La absorciometría de rayos X de energía dual, también conocida como DEXA, es probablemente el método más preciso para determinar el contenido de grasa corporal, pero no es algo que pueda hacer en casa. Debe acudir a un centro especial, y acostarse sobre una camilla mientras el brazo de la máquina pasa sobre su cuerpo emitiendo haces de rayos X de alta y baja energía. Los rayos son absorbidos por los diferentes componentes del cuerpo y se traducen en lecturas de masa ósea, masa corporal magra y densidad de grasa.

La máquina puede dar resultados sorprendentes. Hace años, cuando estábamos estudiando los hábitos alimenticios de mujeres delgadas que estaban pasando por las primeras semanas de abstinencia de fumar, nosotros, con su permiso, observamos su masa corporal usando DEXA. Para nuestra sorpresa, la cantidad de grasa en su cuerpo era algo similar a la de alguien con sobrepeso o incluso obeso. La báscula registró un peso bajo porque su masa muscular era baja, no porque tuvieran solo pequeñas cantidades de grasa en el cuerpo.

Las mediciones DEXA requieren una cita en una clínica y la justificación a la aseguradora de la salud para la medición. En la actualidad, la acumulación de citas por el COVID implica esperar el permiso y la cita. Claramente, este no es un método de fácil acceso para determinar los cambios en la composición corporal relacionados con la pérdida o ganancia de peso.

Entonces surge la pregunta, ¿dónde está la nueva tecnología que nos permita realizar mediciones precisas de nuestra composición corporal en casa? Deberíamos poder averiguar si nuestro programa de pérdida de peso está manteniendo nuestra masa muscular, o si estamos perdiendo peso porque estamos perdiendo músculo además de grasa.

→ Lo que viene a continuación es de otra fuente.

/-- R193, R197: a user trap in a firing with a handler saves cause, value, address and status, the frame and the prefix, clears the frame
and FPEND, sets INTRAP, and goes to utvec; scalars, vectors, masks, tiles, accumulators, bit tiles and memory are as before. R193, R198: a
trap the supervisor takes, a trap with no handler and a trap in a handler stop the firing with its record in the ring of its partition, at
the tail, in eight dwords: team, firing, whether it was in its handler with its core and its cause, value, address, status, and two of
zeros. The trap CSRs change unless the firing was in its handler. While the ring is full, or holds records back, this one is kept. -/
def Obligations.TrapEntry : Prop :=
  (∀ (s : State) (t : Trap) (pc : Word), t.c.user = true → s.fir.utvec ≠ 0 → s.fir.intrap = false → t.sub < 256 →
    let u := s.takeTrap false false t pc
    u.fir.tcause = BitVec.ofNat 64 (t.sub * 256 + t.c.code) ∧ u.fir.tval = t.val ∧ u.fir.tpc = pc ∧ u.fir.tstat = s.fir.fstat ∧
    u.fir.trepw = (if s.fir.repact then s.fir.repw.setWidth 64 else 0) ∧ u.fir.trepf = (if s.fir.repact then s.fir.repf else 0) ∧
    u.fir.tfmt = (if s.fir.fpend then s.fir.pfx.setWidth 64 else 0) ∧
    u.fir.fpend = false ∧ u.fir.intrap = true ∧ u.fir.repact = false ∧ u.fir.topx = s.fir.topx ∧ u.fir.sup = s.fir.sup ∧
    u.fir.pc = s.fir.utvec &&& ~~~3#64 ∧ u.fir.x = s.fir.x ∧ u.fir.v = s.fir.v ∧ u.fir.k = s.fir.k ∧ u.fir.fflags = s.fir.fflags ∧
    u.fir.m = s.fir.m ∧ u.fir.acc = s.fir.acc ∧ u.fir.accf = s.fir.accf ∧ u.fir.b = s.fir.b ∧
    u.mem = s.mem ∧ u.traps = s.traps + 1) ∧
  (∀ (s : State) (t : Trap) (pc : Word), (t.c.user = false ∨ s.fir.utvec = 0 ∨ s.fir.intrap = true) → t.sub < 256 →
    let u := s.takeTrap false false t pc
    let cause := t.sub * 256 + t.c.code
    let recd : List Word := [s.fir.tid, s.fir.fid, BitVec.ofNat 64 ((if s.fir.intrap then 2 ^ 63 else 0) + s.fir.core.val * 2 ^ 16 + cause),
      t.val, pc, s.fir.fstat, 0, 0]
    u.fir.pc = pc ∧ u.fir.x = s.fir.x ∧ u.fir.fstat = s.fir.fstat ∧ u.fir.active = false ∧
    (s.fir.intrap = false → u.fir.tcause = BitVec.ofNat 64 cause ∧ u.fir.tval = t.val ∧ u.fir.tpc = pc) ∧
    (s.fir.intrap = true → u.fir.tcause = s.fir.tcause ∧ u.fir.tval = s.fir.tval ∧ u.fir.tpc = s.fir.tpc) ∧
    (s.part.ringFull = false → s.part.held = [] →
      u.fir.run = .stopped (some (s.part.trtail.toNat % 2 ^ 32)) recd ∧
      u.mem = writeDwords s.mem (s.part.trbase.toNat + 64 * (s.part.trtail.toNat % 2 ^ 32 % 2 ^ s.part.trlog2.toNat)) recd ∧
      u.part.trtail.toNat = (s.part.trtail.toNat + 1) % 2 ^ 32) ∧
    (s.part.ringFull = true ∨ s.part.held ≠ [] → u.fir.run = .stopped none recd ∧ u.mem = s.mem))

/-- R208: TRAP takes SWTRAP with its operand as tval and the address of the next instruction as tpc. R208: TRET in a handler goes back to
tpc with INTRAP clear and FPEND, TOPX and the frame as tstat holds them; outside a handler, with a prefix pending, or with a place past
its frame in tstat it takes ILL, which the supervisor takes. R38, R208, R209: HINT changes nothing but the address; HALT in the supervisor
stops the firing at the next instruction with a record of SWTRAP and subcode 0xFF. The record's value and address at HALT are the model's
reading (log 25). -/
def Obligations.TrapInstructions : Prop :=
  (∀ (s : State) (a : BitVec 6), s.Issues (.trap a) →
    exec (.trap a) s = .next ((s.upd Firing.advance).takeTrap false false { c := .swtrap, sub := 0, val := s.rx a } s.fir.advance.pc)) ∧
  (∀ s : State, s.fir.active = true →
    let past := s.fir.tstat.getLsbD 23 = true ∧
      (bits s.fir.trepw 27 22 < bits s.fir.tstat 18 13 ∨ bits s.fir.trepw 31 28 < bits s.fir.tstat 22 19)
    (s.fir.fpend = false → s.fir.intrap = true → ¬ past → ∃ t, exec .tret s = .next t ∧ t = { s with fir := t.fir } ∧
      t.fir.pc = s.fir.tpc &&& ~~~3#64 ∧ t.fir.intrap = false ∧ t.fir.fpend = s.fir.tstat.getLsbD 0 ∧ t.fir.topx = s.fir.tstat.getLsbD 1 ∧
      t.fir.repact = s.fir.tstat.getLsbD 23 ∧ (t.fir.repi = bits s.fir.tstat 22 19 ∧ t.fir.repj = bits s.fir.tstat 18 13) ∧
      t.fir.repw = s.fir.trepw.setWidth 32 ∧ t.fir.repf = s.fir.trepf &&& 0x01FFFFFFFFFFFFFC#64 ∧ t.fir.pfx = s.fir.tfmt.setWidth 32 ∧
      t.fir.x = s.fir.x ∧ t.fir.fflags = s.fir.fflags ∧ t.fir.sup = s.fir.sup) ∧
    (s.fir.intrap = false ∨ s.fir.fpend = true ∨ past →
      exec .tret s = .next (s.deliver false (BitVec.ofNat 64 1) (BitVec.setWidth 64 (encode .tret)) s.fir.pc))) ∧
  (∀ s : State,
    (∀ h, s.Issues (.hint h) → exec (.hint h) s = .next (s.upd Firing.advance)) ∧
    (s.Issues .halt → s.fir.sup = true → ∃ t, exec .halt s = .next t ∧ t.fir.active = false ∧ t.fir.pc = s.fir.pc + 4 ∧
      t.fir.x = s.fir.x ∧ t.traps = s.traps + 1 ∧
      (s.part.ringFull = false → s.part.held = [] → t.fir.run = .stopped (some (s.part.trtail.toNat % 2 ^ 32))
        [s.fir.tid, s.fir.fid, BitVec.ofNat 64 ((if s.fir.intrap then 2 ^ 63 else 0) + s.fir.core.val * 2 ^ 16 + 0xFF11), 0, s.fir.pc + 4,
          s.fir.fstat, 0, 0])))

/-- R31, R33, R34, R39, R194: of every instruction that has a word: ILL with the word comes first, whether its word breaks a rule, a
prefix is pending that it does not take or one is missing or does not suit it, its core has not the register or the queue, or its gang
forbids it; then PRIV with the word; then REGRANGE with the first register number outside the allocation, in field order. A word that is
no instruction takes ILL. Of queues: to push q12, q13 or q15, on the stage core to pop q0 to q3 or push q4 to q7, and on the compute core
to push q0 to q3 or pop q4 to q7 is ILL; on q8 to q11 no core meets ILL, and a VQPUT with room pushes and a VQGET of an entry pops on
either. TRET, whose ILL the supervisor takes, has its own statement. -/
def Obligations.IllAndRegrange : Prop :=
  (∀ (s : State) (i : Instr), s.fir.active = true → encode i ≠ 0#32 → i ≠ .tret →
    (s.illFor i → exec i s = s.trapsWord .ill (encode i)) ∧
    (¬ s.illFor i → s.privFor i → exec i s = s.trapsWord .priv (encode i)) ∧
    (¬ s.illFor i → ¬ s.privFor i → ∀ n, s.fir.outside (opsOf i) = some n →
      exec i s = .next (s.trapHere { c := .regrange, sub := 0, val := BitVec.ofNat 64 n })) ∧
    (∀ n, pushesTo i = some n → n ∈ [12#4, 13#4, 15#4] → exec i s = s.trapsWord .ill (encode i)) ∧
    (∀ n, popsOf i = some n ∧ (s.fir.stage = true ∧ n < 4#4 ∨ s.fir.stage = false ∧ 4#4 ≤ n ∧ n < 8#4) ∨
        pushesTo i = some n ∧ (s.fir.stage = false ∧ n < 4#4 ∨ s.fir.stage = true ∧ 4#4 ≤ n ∧ n < 8#4) →
      exec i s = s.trapsWord .ill (encode i)) ∧
    (∀ n, popsOf i = some n ∨ pushesTo i = some n → 8#4 ≤ n → n < 12#4 → legal i = true → s.fir.fpend = false → ¬ s.illFor i) ∧
    (∀ x n z es, i = .vqget x n → 8#4 ≤ n → n < 12#4 → s.Issues i → s.queueView n.toNat = some (.vec z :: es) →
      ∃ v, exec i s = .next v ∧ v.queueView n.toNat = some es ∧ v.fir = (s.fir.wv x z).advance) ∧
    (∀ n y g, i = .vqput n y → 8#4 ≤ n → n < 12#4 → s.Issues i → s.linked n.toNat = some g → s.quietOrder →
      let dir := (n.toNat - 6) % 4
      (s.fronds[g].incoming dir).length < 4 → ∃ v, exec i s = .next v ∧
        v.fronds[g].incoming dir = s.fronds[g].incoming dir ++ [s.fir.rv y] ∧ v.fir = s.fir.advance)) ∧
  (∀ (f : Firing) (o : Opnd) (os : List Opnd), f.outside [] = none ∧
    (o.n + o.len ≤ f.limit o.kind → f.outside (o :: os) = f.outside os) ∧
    (f.limit o.kind < o.n + o.len → f.outside (o :: os) = some (max o.n (f.limit o.kind)))) ∧
  (∀ (s : State) (w : BitVec 32), s.fir.repact = false → (∀ i, decode w ≠ .ok i) → s.runWord w = s.trapsWord .ill w)

/-- R139, R140, R156: an access below 0, at 2^57 or above, or not aligned takes ALIGN with its exact address; one in the own scratchpad
that no range lock meets goes there and changes nothing; one of a team firing in control space takes PROT. LD and ST take the trap of
their access and have no effect. R371: a translation changes no byte of memory but the A and D bits of the leaf it uses, for a C group of
all 16 entries; it touches no register and no frond. -/
def Obligations.AccessChecks : Prop :=
  (∀ (s : State) (ac : Acc) (a : Int) (n : Nat), n ∈ [1, 2, 4, 8, 64] →
    (a < 0 ∨ 2 ^ 57 ≤ a ∨ a % n ≠ 0 → s.access ac a n n = .error (.trap { c := .align, sub := 0, val := BitVec.ofInt 64 a })) ∧
    (∀ o : Nat, a = 0x1FF0 * 2 ^ 44 + o → o % n = 0 → o + n ≤ 2 ^ 20 → ac.fe = false → ac.cell = false →
      lockHit s.fr.locks ac a.toNat n = false → s.access ac a n n = .ok (s, .spad s.fir.frond o)) ∧
    (∀ o : Nat, a = 0x1FF3 * 2 ^ 44 + o → o < 2 ^ 44 → o % n = 0 → s.fir.sup = false →
      s.access ac a n n = .error (.trap { c := .prot, sub := 0, val := BitVec.ofInt 64 a })) ∧
    (∀ (t : LdTy) (d b : BitVec 6) (i : BitVec 10) (tr : Trap), s.Issues (.ld t d b i) →
      s.access .load ((s.rx b).toNat + i.toInt) (ldSize t).1 (ldSize t).1 = .error (.trap tr) →
      exec (.ld t d b i) s = .next (s.trapHere tr)) ∧
    (∀ (t : StSz) (b c : BitVec 6) (i : BitVec 10) (tr : Trap), s.Issues (.st t b i c) →
      s.access .store ((s.rx b).toNat + i.toInt) (stSize t) (stSize t) = .error (.trap tr) →
      exec (.st t b i c) s = .next (s.trapHere tr))) ∧
  (∀ (s u : State) (p : Fin 16) (d : Fin 4) (va : Nat) (wr : Bool) (l : Leaf), s.mem.wf = true → s.translate p d va wr = some (u, l) →
    (∀ a, (∀ k ∈ leafKeys l, a < k ∨ k + 8 ≤ a) → u.mem.get a = s.mem.get a) ∧
    (bit l.pte 12 = false → u.mem.read l.key 8 ||| 0x60 = s.mem.read l.key 8 ||| 0x60) ∧ u.fir = s.fir ∧ u.fronds = s.fronds ∧
    u.cores = s.cores ∧ u.parts = s.parts ∧ u.full = s.full ∧ u.mem.wf = true)

/-- R144, R145: LD of a place at hand writes the bytes read there to its destination, sign-extended or not as its type says, and
completes. Every other register and every byte of memory stay as the access left them. While 64 loads of its core are outstanding it
waits, R157. R144, R146, R83: ST to a place at hand stores the low bytes of its source there and completes; the bytes read back, and every
byte outside them reads as the access left it; no register changes. A store that reaches the header of a stream of a placed actor leaves
CONS, CONS0 and PROD0 as they were, and CLOSED set if it was set. From when until when a line counts as a stream header is the model's
choice (log 72). -/
def Obligations.LoadsAndStores : Prop :=
  (∀ (s u : State) (t : LdTy) (d b : BitVec 6) (i : BitVec 10) (pl : Place), s.Issues (.ld t d b i) →
    s.access .load ((s.rx b).toNat + i.toInt) (ldSize t).1 (ldSize t).1 = .ok (u, pl) → u.near false (ldSize t).1 pl = true →
    (u.loadsFit 1 → exec (.ld t d b i) s = .next ((((u.usePath pl).readHome pl (ldSize t).1).wx d (loadValue t (u.readAt pl (ldSize t).1))).upd Firing.advance)) ∧
    (¬ u.loadsFit 1 → exec (.ld t d b i) s = .next (u.upd fun f => { f with wait := some .loads, aged := false }))) ∧
  (∀ (s u : State) (t : StSz) (b c : BitVec 6) (i : BitVec 10) (pl : Place), s.mem.wf = true → s.Issues (.st t b i c) →
    s.access .store ((s.rx b).toNat + i.toInt) (stSize t) (stSize t) = .ok (u, pl) →
    (u.near true (stSize t) pl = true →
      ∃ v, exec (.st t b i c) s = .next v ∧ v.readAt pl (stSize t) = (s.rx c).toNat % 256 ^ stSize t ∧
        (∀ q, u.near false 1 q = true → pl.covers (stSize t) q = false → v.byteSeen q = u.byteSeen q) ∧
        v.fir = { s.fir.advance with paths := v.fir.paths } ∧ v.parts = s.parts ∧ v.cores = s.cores ∧ v.teams = s.teams ∧
        (∀ h, h ≠ s.fir.frond → v.fronds[h] = s.fronds[h])) ∧
    (∀ o, pl = .shm o → u.postedAt true pl (stSize t) = false →
      ∃ v, exec (.st t b i c) s = .next v ∧ v.fir = { s.fir.advance with paths := v.fir.paths } ∧
        ∀ h ∈ u.headers, v.mem.read (h + 8) 8 = u.mem.read (h + 8) 8 ∧ v.mem.read (h + 24) 16 = u.mem.read (h + 24) 16 ∧
          ((u.mem.get (h + 40)).getLsbD 0 = true → (v.mem.get (h + 40)).getLsbD 0 = true)))

/-- R147 to R149: LDFE of a full word reads it and leaves it full, or empty under .wfe; STFE to an empty word, or to any word under .sf,
stores its source at home and leaves the word full. Both complete, and a load that changes no bit whatever waits for the word. A
full-empty access whose condition does not hold joins the retry list of its home behind every access that waits there, whatever waits for
the same word; when the list holds 256 it is refused and sent again. In a team that records or replays an access goes on as the order log
lets it, waits while the log holds it, and takes LOGFULL, staying in the list, where the log turns it away, R339 to R341. That a wait ends
where it is served is the model's reading (log 60); which accesses of a logged team the order log counts is its choice (log 69). -/
def Obligations.FullEmpty : Prop :=
  ∀ (s u : State) (b d : BitVec 6) (i : BitVec 10) (pl : Place), u.near true 8 pl = true → s.mem.wf = true →
    (∀ w ∈ u.retry, w.adm ≠ u.fir.adm) →
    let va := BitVec.ofInt 64 ((s.rx b).toNat + i.toInt)
    let alone := ∀ w ∈ u.retry, homeUnit w.key ≠ homeUnit pl.key
    let waiter := fun (load sets : Bool) (val : Word) (rd : BitVec 6) =>
      ({ key := pl.key, load := load, sets := sets, val := val, rd := rd, adm := s.fir.adm, addr := va, shard := 0, peer := none } : FeWait)
    let waits := fun (v : State) (w : FeWait) => v.fir.pc = s.fir.pc ∧ v.fir.x = s.fir.x ∧ v.mem = u.mem ∧ v.full = u.full ∧
      ((u.retry.filter fun x => homeUnit x.key == homeUnit pl.key).length < 256 → v.fir.wait = some .fullEmpty ∧ v.retry = u.retry ++ [w]) ∧
      (256 ≤ (u.retry.filter fun x => homeUnit x.key == homeUnit pl.key).length → v.fir.wait = some .resend ∧ v.retry = u.retry ∧
        v.agenda = u.agenda ++ [{ op := .feResend, a := s.fir.adm, b := 0, c := 0, v := va, l := [] }])
    let room := (u.retry.filter fun x => homeUnit x.key == homeUnit pl.key).length < 256
    let turned := fun (v : State) (w : FeWait) (sub die : Nat) => room →
      v = { ({ u.useKey pl.key with retry := u.retry ++ [w], next := u.next + 1 }.trapHere (logFull sub die)) with retry := u.retry ++ [w] }
    let stops := fun (v : State) (w : FeWait) (holds : Bool) =>
      (u.feHeld pl.key ∨ (holds = false ∧ ¬ (u.replays ∧ ∃ sub die, u.feFull pl.key sub die)) → waits v w) ∧
      (∀ sub die, u.feFull pl.key sub die → holds = true ∨ u.replays → turned v w sub die)
    (∀ m, s.Issues (.ldfe m d b i) →
      s.access (ldfeAcc (m == .wfe)) ((s.rx b).toNat + i.toInt) 8 8 = .ok (u, pl) →
      ∃ v, exec (.ldfe m d b i) s = .next v ∧
        (∀ w, u.isFull pl.key = true → u.feGoes w pl.key → alone ∨ (m = .wf ∧ u.loggedTeam u.fir = none) →
          v.fir = (w.fir.wx d (BitVec.ofNat 64 (w.mem.read pl.key 8))).advance ∧
          v.mem = w.mem ∧ (∀ k, v.isFull k = (u.isFull k && !(m == .wfe && k / 8 == pl.key / 8))) ∧ v.retry = u.retry) ∧
        stops v (waiter true (m == .wfe) 0 d) (u.isFull pl.key)) ∧
    (∀ m, s.Issues (.stfe m b i d) →
      s.access stfeAcc ((s.rx b).toNat + i.toInt) 8 8 = .ok (u, pl) →
      ∃ v, exec (.stfe m b i d) s = .next v ∧
        (∀ w, m = .sf ∨ u.isFull pl.key = false → u.feGoes w pl.key → alone → v.fir = w.fir.advance ∧
          v.mem.read pl.key 8 = (s.rx d).toNat ∧ (∀ a, a < pl.key ∨ pl.key + 8 ≤ a → v.mem.get a = w.mem.get a) ∧
          (∀ k, v.isFull k = (u.isFull k || k / 8 == pl.key / 8)) ∧ v.retry = u.retry) ∧
        stops v (waiter false (m == .sf) (s.rx d) 0) (m == .sf || !u.isFull pl.key))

Deberíamos poder saber si el tratamiento que estamos tomando para la pérdida ósea está deteniendo la pérdida y aumentando la densidad ósea. Necesitamos saber si el miembro mayor de nuestra familia no puede levantarse de una silla o caminar sin ayuda debido a la pérdida de masa muscular. Necesitamos saber si el peso de nuestro adolescente mayor está aumentando porque participa en un programa atlético vigoroso o porque come comida rápida después de la escuela todos los días.

Dada la rapidez con la que se están desarrollando los dispositivos médicos para el cuidado de la salud en el hogar, uno espera que en un futuro cercano esté disponible un dispositivo preciso y fácil de usar. Ser capaz de rastrear nuestros propios cambios en la composición corporal con precisión y frecuencia tendrá beneficios más allá de aprender qué tan rápido está cambiando nuestra masa grasa.